BEGIN Excerpted data

-- ==== Sys2Proof/Machine/Num.lean ====
section
/-! DEFINITION. Exact numbers and the named roundings (R143 to R146, R154, R155): every narrowing rounds once, to nearest with ties to even. -/

namespace Sys2Proof.Machine

/-- n / d rounded to the nearest integer, ties to even, for d > 0. -/
def rne (n : Int) (d : Nat) : Int :=
  let q := n / (d : Int)
  let r := 2 * (n % (d : Int))
  if r < d then q else if (d : Int) < r then q + 1 else if q % 2 = 0 then q else q + 1

/-- A rational rounded to an integer, ties to even (R145). -/
def roundInt (q : Rat) : Int := rne q.num q.den

/-- 2^e. -/
def pow2 (e : Int) : Rat := if 0 ≤ e then ((2 ^ e.toNat : Nat) : Rat) else 1 / ((2 ^ (-e).toNat : Nat) : Rat)

/-- floor(log2 q) for q > 0. -/
def floorLog2 (q : Rat) : Int :=
  let e : Int := (q.num.toNat.log2 : Int) - (q.den.log2 : Int)
  if pow2 e ≤ q then (if pow2 (e + 1) ≤ q then e + 1 else e) else e - 1

/-- A magnitude rounded to p significant bits, with no quantum below that of exponent `emin` (none: no such limit). -/
def roundSig (p : Nat) (emin : Option Int) (q : Rat) : Rat :=
  if q ≤ 0 then 0
  else
    let e := match emin with
      | some m => max (floorLog2 q) m
      | none => floorLog2 q
    let u := pow2 (e - ((p : Int) - 1))
    (roundInt (q / u) : Rat) * u

/-- A floating-point value: sign and magnitude of a finite one, so that zeros keep their sign. -/
inductive Fp where
  | nan
  | inf (neg : Bool)
  | fin (neg : Bool) (mag : Rat)
  deriving DecidableEq, Repr

/-- +0. -/
def Fp.zero : Fp := .fin false 0
/-- The finite value of a rational; zero is +0. -/
def Fp.ofRat (q : Rat) : Fp := if q < 0 then .fin true (-q) else .fin false q
/-- The real value; 0 where there is none. -/
def Fp.toRat : Fp → Rat
  | .fin true m => -m
  | .fin false m => m
  | _ => 0
def Fp.isNan : Fp → Bool
  | .nan => true
  | _ => false
def Fp.isFin : Fp → Bool
  | .fin _ _ => true
  | _ => false
def Fp.neg : Fp → Fp
  | .nan => .nan
  | .inf s => .inf !s
  | .fin s m => .fin (!s) m
def Fp.abs : Fp → Fp
  | .nan => .nan
  | .inf _ => .inf false
  | .fin _ m => .fin false m
def Fp.sign : Fp → Bool
  | .nan => false
  | .inf s => s
  | .fin s _ => s
/-- a < b on numbers; false where either is a NaN. -/
def Fp.lt : Fp → Fp → Bool
  | .nan, _ => false
  | _, .nan => false
  | .inf s, .inf t => s && !t
  | .inf s, .fin _ _ => s
  | .fin _ _, .inf t => !t
  | a, b => decide (a.toRat < b.toRat)
def Fp.le (a b : Fp) : Bool := !a.isNan && !b.isNan && !(b.lt a)
/-- Equality of numbers: zeros are equal, a NaN equals nothing. -/
def Fp.eqv (a b : Fp) : Bool := a.le b && b.le a

/-- The fields of a binary float: exponent bits, fraction bits, bias. -/
structure FloatFmt where
  eb : Nat
  mb : Nat
  bias : Int

def fmt32 : FloatFmt := ⟨8, 23, 127⟩
def fmtBf16 : FloatFmt := ⟨8, 7, 127⟩
def fmtFp16 : FloatFmt := ⟨5, 10, 15⟩
def fmtF8A : FloatFmt := ⟨4, 3, 7⟩
def fmtF8B : FloatFmt := ⟨5, 2, 15⟩
def fmt64 : FloatFmt := ⟨11, 52, 1023⟩

/-- The magnitude of a pattern's exponent and fraction fields, taken as a finite number. -/
def FloatFmt.mag (f : FloatFmt) (v : Nat) : Rat :=
  let e := v / 2 ^ f.mb % 2 ^ f.eb
  let m := v % 2 ^ f.mb
  if e = 0 then (m : Rat) * pow2 (1 - f.bias - f.mb) else ((2 ^ f.mb + m : Nat) : Rat) * pow2 ((e : Int) - f.bias - f.mb)

/-- Read an IEEE 754 pattern. -/
def FloatFmt.decode (f : FloatFmt) (v : Nat) : Fp :=
  let s := v / 2 ^ (f.eb + f.mb) % 2 == 1
  let e := v / 2 ^ f.mb % 2 ^ f.eb
  if e = 2 ^ f.eb - 1 then (if v % 2 ^ f.mb = 0 then .inf s else .nan) else .fin s (f.mag v)

/-- The pattern of a magnitude that the format holds exactly. -/
def FloatFmt.pattern (f : FloatFmt) (m : Rat) : Nat :=
  if m ≤ 0 then 0
  else
    let e := max (floorLog2 m) (1 - f.bias)
    let k := (roundInt (m / pow2 (e - f.mb))).toNat
    if k < 2 ^ f.mb then k else ((e + f.bias).toNat) * 2 ^ f.mb + (k - 2 ^ f.mb)

/-- The largest finite magnitude of an IEEE 754 format. -/
def FloatFmt.max (f : FloatFmt) : Rat := f.mag ((2 ^ f.eb - 1) * 2 ^ f.mb - 1)

/-- Sign and magnitude to a pattern. -/
def FloatFmt.signed (f : FloatFmt) (s : Bool) (v : Nat) : Nat := (if s then 2 ^ (f.eb + f.mb) else 0) + v

/-- 2^−126. -/
def minNormal32 : Rat := pow2 (-126)

/-- Rules 2 to 4 of round32 on a magnitude with its sign (R143). -/
def round32Mag (s : Bool) (m : Rat) : Fp :=
  let r := roundSig 24 none m
  if fmt32.max < r then .inf s else if r < minNormal32 then .fin s 0 else .fin s r

/-- round32 of an exact value; an exact zero is +0 (R143). -/
def round32 (q : Rat) : Fp := if q < 0 then round32Mag true (-q) else round32Mag false q

/-- a + b rounded under R143. Two zeros sum to −0 only when both are −0. -/
def Fp.add32 : Fp → Fp → Fp
  | .nan, _ => .nan
  | _, .nan => .nan
  | .inf s, .inf t => if s = t then .inf s else .nan
  | .inf s, .fin _ _ => .inf s
  | .fin _ _, .inf t => .inf t
  | .fin s m, .fin t n =>
    if m = 0 ∧ n = 0 then .fin (s && t) 0 else round32 ((Fp.fin s m).toRat + (Fp.fin t n).toRat)

/-- a × b, exact (R142); an infinity times zero is a NaN. -/
def Fp.mulExact : Fp → Fp → Fp
  | .nan, _ => .nan
  | _, .nan => .nan
  | .inf s, .inf t => .inf (s != t)
  | .inf s, .fin t m => if m = 0 then .nan else .inf (s != t)
  | .fin s m, .inf t => if m = 0 then .nan else .inf (s != t)
  | .fin s m, .fin t n => .fin (s != t) (m * n)

/-- Round an exact value to binary32 (R143); zeros keep their sign. -/
def Fp.to32 : Fp → Fp
  | .fin s m => if m = 0 then .fin s 0 else round32Mag s m
  | x => x

/-- a × b rounded once. -/
def Fp.mul32 (a b : Fp) : Fp := (a.mulExact b).to32
/-- a × b + c with one rounding (R152). -/
def Fp.fma32 (a b c : Fp) : Fp := (a.mulExact b).add32 c

/-- The binary32 pattern of a value; a NaN is the canonical one. -/
def Fp.bits32 (x : Fp) : Nat :=
  match x with
  | .nan => 0x7FC00000
  | .inf s => fmt32.signed s 0x7F800000
  | .fin s m => fmt32.signed s (fmt32.pattern m)

/-- Read a binary32 pattern; a subnormal is read as zero of its sign (R144). -/
def read32 (v : Nat) : Fp :=
  match fmt32.decode v with
  | .fin s m => if m < minNormal32 then .fin s 0 else .fin s m
  | x => x

/-- Narrow to BF16 (R146). -/
def toBf16 (x : Fp) : Nat :=
  match x with
  | .nan => 0x7FC0
  | .inf s => fmtBf16.signed s 0x7F7F
  | .fin s m =>
    let r := roundSig 8 none m
    fmtBf16.signed s (if fmtBf16.max < r then 0x7F7F else if r < minNormal32 then 0 else fmtBf16.pattern r)

/-- Narrow to FP16 (R146): subnormals are kept. -/
def toFp16 (x : Fp) : Nat :=
  match x with
  | .nan => 0x7E00
  | .inf s => fmtFp16.signed s 0x7BFF
  | .fin s m =>
    let r := roundSig 11 (some (-14)) m
    fmtFp16.signed s (if 65504 < r then 0x7BFF else fmtFp16.pattern r)

/-- Round a sum or product in binary64 (R169), under R145. -/
def round64 (q : Rat) : Rat :=
  let r := roundSig 53 (some (-1022)) (if q < 0 then -q else q)
  if q < 0 then -r else r

/-- The binary64 pattern of a finite value. -/
def bits64 (q : Rat) : Nat :=
  if q < 0 then 2 ^ 63 + fmt64.pattern (-q) else fmt64.pattern q

/-- Narrow to F8A or F8B (R155): the code, and whether the element is saturated. -/
def toF8 (b : Bool) (q : Rat) : Nat × Bool :=
  let f := if b then fmtF8B else fmtF8A
  let top : Rat := if b then 57344 else 448
  let m := if q < 0 then -q else q
  let r := if b then roundSig 3 (some (-14)) m else roundSig 4 (some (-6)) m
  let (k, sat) := if top < r then (if b then 0x7B else 0x7E, true) else (f.pattern r, false)
  (f.signed (decide (q < 0)) k, sat)

end Sys2Proof.Machine
end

END Excerpted data

[What to work on]
Keep both end lines and retype everything in the records above from the line containing "fmtBf16.signed s (if" through the line containing "under R145. -/", exactly, with nothing else.

[Completed task]
    fmtBf16.signed s (if fmtBf16.max < r then 0x7F7F else if r < minNormal32 then 0 else fmtBf16.pattern r)

/-- Narrow to FP16 (R146): subnormals are kept. -/
def toFp16 (x : Fp) : Nat :=
  match x with
  | .nan => 0x7E00
  | .inf s => fmtFp16.signed s 0x7BFF
  | .fin s m =>
    let r := roundSig 11 (some (-14)) m
    fmtFp16.signed s (if 65504 < r then 0x7BFF else fmtFp16.pattern r)

/-- Round a sum or product in binary64 (R169), under R145. -/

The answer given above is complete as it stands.